L.A.: Oui, clairement. L’accessibilité des locaux par des transports en commun est un critère essentiel pour les clients, qui recherchent avant tout des bureaux qualitatifs. À Genève, par exemple, nous avons eu dernièrement quelques transactions intéressantes dans le nouveau quartier baptisé Pont-Rouge, dont la proximité avec la future gare du CEVA a été le point clé de l’intérêt des utilisateurs puis des investisseurs. Un autre critère non négligeable est la possibilité d’usage multiple de la surface locative brute. Typiquement, les nouveaux bâtiments offrent une modularité de l’espace de travail, qui est nettement réduite dans des bâtisses anciennes. Ainsi, les clients veulent des grands plateaux pour les aménager en fonction de l’évolution des besoins de leur entreprise et du volume mouvant de leurs équipes.

«Le pic du taux de logements vacants en 2017
s'explique notamment par le recul de l'immigration.»
Comment expliquez-vous le pic du taux de logements vacants en 2017?

U.P.: Deux raisons pourraient l’expliquer. D’une part, le fait d’avoir construit beaucoup dans les années précédentes, et d’autre part, le recul de l’immigration. Cette dernière est sans doute impactée par la bonne santé économique de l’Allemagne, car les cantons qui arrivent en tête de liste des logements vacants sont, comme par hasard, Argovie et Soleure. Contrairement à Zurich et à Bâle, très densément peuplées, ces localités, offrant des grands volumes de terrains nus, sont toujours très prisées des constructeurs, qui peuvent y bâtir sans entraves. Mais, avec la chute du nombre d’immigrés, les logements locatifs se retrouvent désertés, car le peu d’arrivants se concentrent dans les grands centres urbains.
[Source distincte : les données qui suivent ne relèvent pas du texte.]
-- ==== Sys2Proof/Machine/Links.lean ====
section
/-! DEFINITION. Seam links (chapter 12): flits and their check, the states of a port, link sequence and replay, credits, routes,
and the sender's channels with resends and voids. -/

namespace Sys2Proof.Machine

/-! ## Parts and registers -/

def State.port (s : State) (p : PortId) : Port := s.ports.get p
def State.updPort (s : State) (p : PortId) (f : Port → Port) : State := { s with ports := s.ports.set p.val (f (s.port p)) p.isLt }

/-- R289: the die and the die port of a package port. -/
def portDie (p : PortId) : DieId := ⟨p.val / 3, by omega⟩
/-- R308: offset o of a port's registers. -/
def slOff (p : PortId) (o : Nat) : Nat := 0x700000 + 0x10000 * (p.val % 3) + o
def State.slFld (s : State) (p : PortId) (o hi lo : Nat) : Nat := (s.die (portDie p)).fld (slOff p o) hi lo
def State.slCount (s : State) (p : PortId) (o n : Nat) : State := s.updDie (portDie p) (fun d => d.count (slOff p o) 63 0 n)
def State.slEn (s : State) (p : PortId) : Bool := s.slFld p 8 0 0 = 1

def slFECCORR : Nat := 0x10
def slFECUNC : Nat := 0x18
def slCRCERR : Nat := 0x20
def slREPLAY : Nat := 0x28
def slRETRAIN : Nat := 0x30
def slLANEDROP : Nat := 0x38
def slDOWN : Nat := 0x40
def slTXFLITS : Nat := 0x48
def slRXFLITS : Nat := 0x50

def State.portReport (s : State) (p : PortId) (code : BitVec 16) (event : Bool) (detail : Nat) : State :=
  s.post { code := code, event := event, level := 3, num := p.val, die := p.val / 3, addr := 0, detail := BitVec.ofNat 128 detail }

/-- Counters of the transport (R309). -/
def smE2ERETX : Nat := 0x740100
def smDUP : Nat := 0x740108
def smOOO : Nat := 0x740110
def smVOIDED : Nat := 0x740118
def smTTLEXP : Nat := 0x740120
def smNOROUTE : Nat := 0x740128
def smUNREACH : Nat := 0x740130
def smMALFORMED : Nat := 0x740138
def State.smCount (s : State) (o n : Nat) : State := s.pkgCount o 63 0 n
def State.incarn (s : State) : BitVec 8 := BitVec.ofNat 8 (s.pkgFld 0x740010 7 0)
/-- R309: a field of SEAM.CTL where 0 acts as 1. -/
def State.seamFld (s : State) (hi lo : Nat) : Nat := max 1 (s.pkgFld 0x740000 hi lo)

/-- Numbers in link order (R294). -/
def beNat (l : List Byte) : Nat := l.foldl (fun n b => 256 * n + b.toNat) 0

/-! ## Flits (R293, R294, R299) -/

/-- R294: the CRC of bytes. -/
def crc32 (l : List Byte) : Nat := (l.foldl (fun c b => crcStep c b.toNat 1 0xEDB88320) 0xFFFFFFFF) ^^^ 0xFFFFFFFF

/-- R299: units of a message: its header, and its data where it carries any. -/
def carriesData (opc : BitVec 8) : Bool := [0x02#8, 0x03#8, 0x04#8, 0x05#8, 0x11#8, 0x81#8, 0x90#8].contains opc
def msgLen (m : Msg) (opc : BitVec 8) : Nat := if m.void then 0 else if carriesData opc then m.len.toNat else 0
def msgUnits (m : Msg) (opc : BitVec 8) : Nat := 1 + (msgLen m opc + 15) / 16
Quelles est la fourchette des prix de loyers prisés?

U.P.: Cela dépend du lieu et du budget des ménages. Dans la ville de Zurich, par exemple, trouver un appartement à louer pour une famille en dessous de 4’000 francs mensuels est très compliqué. Bien que les salaires y soient environ 20% plus élevés qu’ailleurs dans le pays, ce montant reste tout de même hors de la portée de la plupart des consommateurs. Tandis qu’à Lausanne, le coût d’un logement similaire se situe à 3'000 francs. Toutes les offres en dessous de ces seuils sont évidemment très prisées.

«Ce n’est pas forcément la typologie de l’objet locatif qui prévaut,
mais la qualité de son emplacement.»
Est-ce que les loyers des biens locatifs vont continuer à baisser?

L.A.: Les zones en souffrance actuellement sont celles qui se trouvent dans les périphéries ou dans des régions isolées géographiquement. Concernant les locaux commerciaux, la demande restera forte pour toutes les surfaces – anciennes ou neuves – situées au centre-ville, car les professionnels auront toujours besoin d’une adresse prestigieuse.

Où faut-il investir en priorité dans les années à venir: les surfaces commerciales ou les logements habitables?

L.A.: Ce n’est pas forcément la typologie de l’objet locatif qui prévaut, mais la qualité de son emplacement. Concernant la rentabilité des investissements, avec le vieillissement de la population, le secteur des logements spécialisés pour seniors pourrait offrir de belles opportunités dans les années à venir.